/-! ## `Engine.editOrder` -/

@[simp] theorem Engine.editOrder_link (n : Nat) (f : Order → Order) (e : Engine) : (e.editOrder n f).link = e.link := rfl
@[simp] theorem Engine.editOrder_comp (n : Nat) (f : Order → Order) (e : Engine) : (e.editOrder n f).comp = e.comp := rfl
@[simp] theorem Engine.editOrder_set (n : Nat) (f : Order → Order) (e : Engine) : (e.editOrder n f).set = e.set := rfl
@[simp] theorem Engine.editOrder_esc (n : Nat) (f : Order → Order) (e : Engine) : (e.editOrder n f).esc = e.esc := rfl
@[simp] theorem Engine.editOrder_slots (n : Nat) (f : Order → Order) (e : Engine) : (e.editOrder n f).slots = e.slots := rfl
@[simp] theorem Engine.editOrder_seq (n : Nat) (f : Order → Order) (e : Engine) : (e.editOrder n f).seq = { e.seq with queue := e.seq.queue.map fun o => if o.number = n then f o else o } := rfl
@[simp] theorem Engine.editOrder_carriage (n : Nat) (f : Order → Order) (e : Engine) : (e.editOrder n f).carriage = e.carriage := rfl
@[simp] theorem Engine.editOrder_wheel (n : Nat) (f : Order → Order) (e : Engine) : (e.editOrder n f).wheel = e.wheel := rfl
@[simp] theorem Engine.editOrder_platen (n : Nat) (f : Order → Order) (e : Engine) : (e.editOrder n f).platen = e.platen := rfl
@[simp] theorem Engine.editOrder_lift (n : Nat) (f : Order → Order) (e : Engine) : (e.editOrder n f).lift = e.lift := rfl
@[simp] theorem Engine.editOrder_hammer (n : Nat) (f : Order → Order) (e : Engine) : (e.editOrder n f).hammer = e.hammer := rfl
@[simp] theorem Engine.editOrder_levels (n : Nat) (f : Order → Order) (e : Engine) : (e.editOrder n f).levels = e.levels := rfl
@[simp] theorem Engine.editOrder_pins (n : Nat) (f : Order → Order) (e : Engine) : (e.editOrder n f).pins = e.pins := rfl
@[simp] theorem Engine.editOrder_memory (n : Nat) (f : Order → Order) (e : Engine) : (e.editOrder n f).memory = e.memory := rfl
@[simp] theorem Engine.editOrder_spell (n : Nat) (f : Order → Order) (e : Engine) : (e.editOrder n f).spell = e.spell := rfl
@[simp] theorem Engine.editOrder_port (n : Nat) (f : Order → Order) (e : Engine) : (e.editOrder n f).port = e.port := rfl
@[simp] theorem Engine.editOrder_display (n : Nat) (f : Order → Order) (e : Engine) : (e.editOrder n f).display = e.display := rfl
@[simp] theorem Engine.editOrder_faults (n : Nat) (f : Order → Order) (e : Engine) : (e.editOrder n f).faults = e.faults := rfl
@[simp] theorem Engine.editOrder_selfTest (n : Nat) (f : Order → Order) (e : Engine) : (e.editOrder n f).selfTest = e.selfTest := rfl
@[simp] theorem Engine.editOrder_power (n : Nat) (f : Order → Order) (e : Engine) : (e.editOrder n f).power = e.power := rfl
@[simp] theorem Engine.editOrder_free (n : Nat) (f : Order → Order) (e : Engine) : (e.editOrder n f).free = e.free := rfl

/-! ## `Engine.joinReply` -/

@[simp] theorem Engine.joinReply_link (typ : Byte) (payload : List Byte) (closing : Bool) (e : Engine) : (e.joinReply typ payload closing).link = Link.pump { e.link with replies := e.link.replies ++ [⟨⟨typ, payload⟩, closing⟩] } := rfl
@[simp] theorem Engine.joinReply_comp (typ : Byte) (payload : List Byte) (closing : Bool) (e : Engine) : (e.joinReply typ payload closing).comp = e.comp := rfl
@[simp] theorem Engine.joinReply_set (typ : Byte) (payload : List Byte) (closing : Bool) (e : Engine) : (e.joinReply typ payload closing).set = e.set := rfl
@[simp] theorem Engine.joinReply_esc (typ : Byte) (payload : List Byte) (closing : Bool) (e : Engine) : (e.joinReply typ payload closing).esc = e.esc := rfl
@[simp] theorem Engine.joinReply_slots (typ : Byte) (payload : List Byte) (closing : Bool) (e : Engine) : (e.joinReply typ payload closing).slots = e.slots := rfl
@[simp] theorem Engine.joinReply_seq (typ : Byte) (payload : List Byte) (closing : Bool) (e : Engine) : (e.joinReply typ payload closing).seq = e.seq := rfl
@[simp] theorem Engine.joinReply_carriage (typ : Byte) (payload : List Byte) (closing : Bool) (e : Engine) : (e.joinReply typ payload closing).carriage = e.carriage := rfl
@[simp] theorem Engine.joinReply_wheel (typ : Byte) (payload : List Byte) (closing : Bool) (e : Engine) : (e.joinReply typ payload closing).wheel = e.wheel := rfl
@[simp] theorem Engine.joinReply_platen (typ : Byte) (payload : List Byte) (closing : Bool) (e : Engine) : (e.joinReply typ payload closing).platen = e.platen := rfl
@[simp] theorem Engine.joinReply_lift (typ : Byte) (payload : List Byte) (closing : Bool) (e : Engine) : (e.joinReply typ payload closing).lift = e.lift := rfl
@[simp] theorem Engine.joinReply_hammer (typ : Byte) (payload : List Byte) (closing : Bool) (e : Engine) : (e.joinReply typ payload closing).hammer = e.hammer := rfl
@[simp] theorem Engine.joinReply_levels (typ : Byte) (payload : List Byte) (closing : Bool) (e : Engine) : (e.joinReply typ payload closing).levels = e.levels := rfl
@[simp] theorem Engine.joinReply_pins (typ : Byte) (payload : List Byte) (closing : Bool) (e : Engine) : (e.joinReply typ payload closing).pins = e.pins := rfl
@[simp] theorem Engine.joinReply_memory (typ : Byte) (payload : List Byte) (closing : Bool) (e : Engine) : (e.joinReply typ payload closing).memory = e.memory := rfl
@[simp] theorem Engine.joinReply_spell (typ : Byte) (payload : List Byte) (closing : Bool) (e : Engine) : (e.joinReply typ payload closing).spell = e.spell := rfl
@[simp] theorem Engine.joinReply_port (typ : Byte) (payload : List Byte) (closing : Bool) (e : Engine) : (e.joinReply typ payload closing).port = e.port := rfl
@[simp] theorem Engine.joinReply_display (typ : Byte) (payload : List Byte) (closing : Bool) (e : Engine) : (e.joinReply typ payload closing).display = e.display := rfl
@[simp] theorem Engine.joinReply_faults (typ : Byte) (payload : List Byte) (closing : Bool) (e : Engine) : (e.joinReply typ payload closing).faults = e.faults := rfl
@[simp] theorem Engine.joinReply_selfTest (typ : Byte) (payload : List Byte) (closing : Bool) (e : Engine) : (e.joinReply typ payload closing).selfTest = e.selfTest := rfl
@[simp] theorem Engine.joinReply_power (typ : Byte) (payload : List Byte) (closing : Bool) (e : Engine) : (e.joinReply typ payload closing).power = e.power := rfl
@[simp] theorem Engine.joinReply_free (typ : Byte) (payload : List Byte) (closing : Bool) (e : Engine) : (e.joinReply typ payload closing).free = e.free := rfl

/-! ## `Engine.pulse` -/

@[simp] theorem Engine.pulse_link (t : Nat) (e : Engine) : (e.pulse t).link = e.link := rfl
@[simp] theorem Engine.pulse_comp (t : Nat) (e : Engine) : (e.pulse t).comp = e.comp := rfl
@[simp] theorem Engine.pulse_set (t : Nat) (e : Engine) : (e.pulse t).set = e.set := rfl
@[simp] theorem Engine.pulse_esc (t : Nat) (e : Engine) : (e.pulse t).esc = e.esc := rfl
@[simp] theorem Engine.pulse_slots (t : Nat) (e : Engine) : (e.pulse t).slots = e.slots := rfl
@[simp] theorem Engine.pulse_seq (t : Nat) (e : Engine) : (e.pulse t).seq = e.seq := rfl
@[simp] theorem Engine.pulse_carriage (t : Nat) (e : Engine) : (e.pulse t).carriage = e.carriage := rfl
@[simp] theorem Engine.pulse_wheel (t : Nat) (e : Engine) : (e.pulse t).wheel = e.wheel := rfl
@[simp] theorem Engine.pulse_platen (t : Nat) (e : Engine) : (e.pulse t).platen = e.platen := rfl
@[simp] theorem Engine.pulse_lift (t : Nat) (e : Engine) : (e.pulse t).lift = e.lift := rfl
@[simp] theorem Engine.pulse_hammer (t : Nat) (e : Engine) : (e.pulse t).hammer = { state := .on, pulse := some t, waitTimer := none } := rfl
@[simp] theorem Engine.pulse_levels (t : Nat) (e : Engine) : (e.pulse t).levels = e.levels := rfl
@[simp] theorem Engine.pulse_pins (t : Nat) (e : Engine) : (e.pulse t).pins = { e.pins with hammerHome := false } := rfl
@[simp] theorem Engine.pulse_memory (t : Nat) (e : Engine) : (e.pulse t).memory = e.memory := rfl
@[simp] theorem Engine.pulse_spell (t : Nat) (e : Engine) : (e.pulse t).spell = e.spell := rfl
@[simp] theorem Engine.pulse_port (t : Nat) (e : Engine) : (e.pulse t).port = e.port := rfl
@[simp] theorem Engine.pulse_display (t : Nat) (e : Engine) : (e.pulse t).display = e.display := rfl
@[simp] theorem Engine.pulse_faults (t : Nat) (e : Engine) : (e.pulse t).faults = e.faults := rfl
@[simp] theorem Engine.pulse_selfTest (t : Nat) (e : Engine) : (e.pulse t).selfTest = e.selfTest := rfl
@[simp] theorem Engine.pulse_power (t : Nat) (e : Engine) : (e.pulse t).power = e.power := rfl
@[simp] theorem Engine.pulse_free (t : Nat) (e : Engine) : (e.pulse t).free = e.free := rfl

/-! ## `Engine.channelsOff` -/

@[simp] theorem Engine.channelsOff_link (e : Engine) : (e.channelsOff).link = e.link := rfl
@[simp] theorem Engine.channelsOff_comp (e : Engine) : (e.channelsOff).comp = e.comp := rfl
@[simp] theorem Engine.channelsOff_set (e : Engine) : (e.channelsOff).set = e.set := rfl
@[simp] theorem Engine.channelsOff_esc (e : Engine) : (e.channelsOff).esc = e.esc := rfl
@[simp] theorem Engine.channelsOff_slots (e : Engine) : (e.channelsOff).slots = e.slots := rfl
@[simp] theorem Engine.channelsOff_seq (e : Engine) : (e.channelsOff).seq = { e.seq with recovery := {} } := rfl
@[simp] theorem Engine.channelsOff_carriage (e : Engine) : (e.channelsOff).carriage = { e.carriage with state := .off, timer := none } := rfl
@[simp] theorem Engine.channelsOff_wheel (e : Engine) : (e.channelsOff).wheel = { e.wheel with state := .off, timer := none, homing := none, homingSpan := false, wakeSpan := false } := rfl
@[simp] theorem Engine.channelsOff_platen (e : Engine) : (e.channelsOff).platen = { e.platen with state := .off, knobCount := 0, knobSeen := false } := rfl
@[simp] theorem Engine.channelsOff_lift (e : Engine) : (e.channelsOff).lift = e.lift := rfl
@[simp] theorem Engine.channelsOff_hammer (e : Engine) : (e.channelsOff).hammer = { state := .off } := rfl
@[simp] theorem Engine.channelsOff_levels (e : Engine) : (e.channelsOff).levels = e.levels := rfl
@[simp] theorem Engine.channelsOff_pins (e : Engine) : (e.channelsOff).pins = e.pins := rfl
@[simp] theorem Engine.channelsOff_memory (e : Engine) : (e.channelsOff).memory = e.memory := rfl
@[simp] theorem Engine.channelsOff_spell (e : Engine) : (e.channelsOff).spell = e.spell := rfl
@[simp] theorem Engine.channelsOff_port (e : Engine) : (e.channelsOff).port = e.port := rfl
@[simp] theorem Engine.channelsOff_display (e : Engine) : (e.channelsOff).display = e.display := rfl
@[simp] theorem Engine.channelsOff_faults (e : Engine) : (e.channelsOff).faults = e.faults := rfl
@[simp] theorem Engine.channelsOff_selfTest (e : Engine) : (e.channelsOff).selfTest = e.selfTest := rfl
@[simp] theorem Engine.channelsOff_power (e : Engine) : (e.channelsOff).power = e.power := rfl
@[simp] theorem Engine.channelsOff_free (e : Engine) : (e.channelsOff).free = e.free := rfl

GOAL OF THE EXERCISE >> Please output exactly the lines between the one holding "theorem Engine.channelsOff_wheel (e" and the one holding "(e.channelsOff).selfTest = e.selfTest := rfl" in the records above, inclusive, and nothing more.

RESULT BELOW >>
@[simp] theorem Engine.channelsOff_wheel (e : Engine) : (e.channelsOff).wheel = { e.wheel with state := .off, timer := none, homing := none, homingSpan := false, wakeSpan := false } := rfl
@[simp] theorem Engine.channelsOff_platen (e : Engine) : (e.channelsOff).platen = { e.platen with state := .off, knobCount := 0, knobSeen := false } := rfl
@[simp] theorem Engine.channelsOff_lift (e : Engine) : (e.channelsOff).lift = e.lift := rfl
@[simp] theorem Engine.channelsOff_hammer (e : Engine) : (e.channelsOff).hammer = { state := .off } := rfl
@[simp] theorem Engine.channelsOff_levels (e : Engine) : (e.channelsOff).levels = e.levels := rfl
@[simp] theorem Engine.channelsOff_pins (e : Engine) : (e.channelsOff).pins = e.pins := rfl
@[simp] theorem Engine.channelsOff_memory (e : Engine) : (e.channelsOff).memory = e.memory := rfl
@[simp] theorem Engine.channelsOff_spell (e : Engine) : (e.channelsOff).spell = e.spell := rfl
@[simp] theorem Engine.channelsOff_port (e : Engine) : (e.channelsOff).port = e.port := rfl
@[simp] theorem Engine.channelsOff_display (e : Engine) : (e.channelsOff).display = e.display := rfl
@[simp] theorem Engine.channelsOff_faults (e : Engine) : (e.channelsOff).faults = e.faults := rfl
@[simp] theorem Engine.channelsOff_selfTest (e : Engine) : (e.channelsOff).selfTest = e.selfTest := rfl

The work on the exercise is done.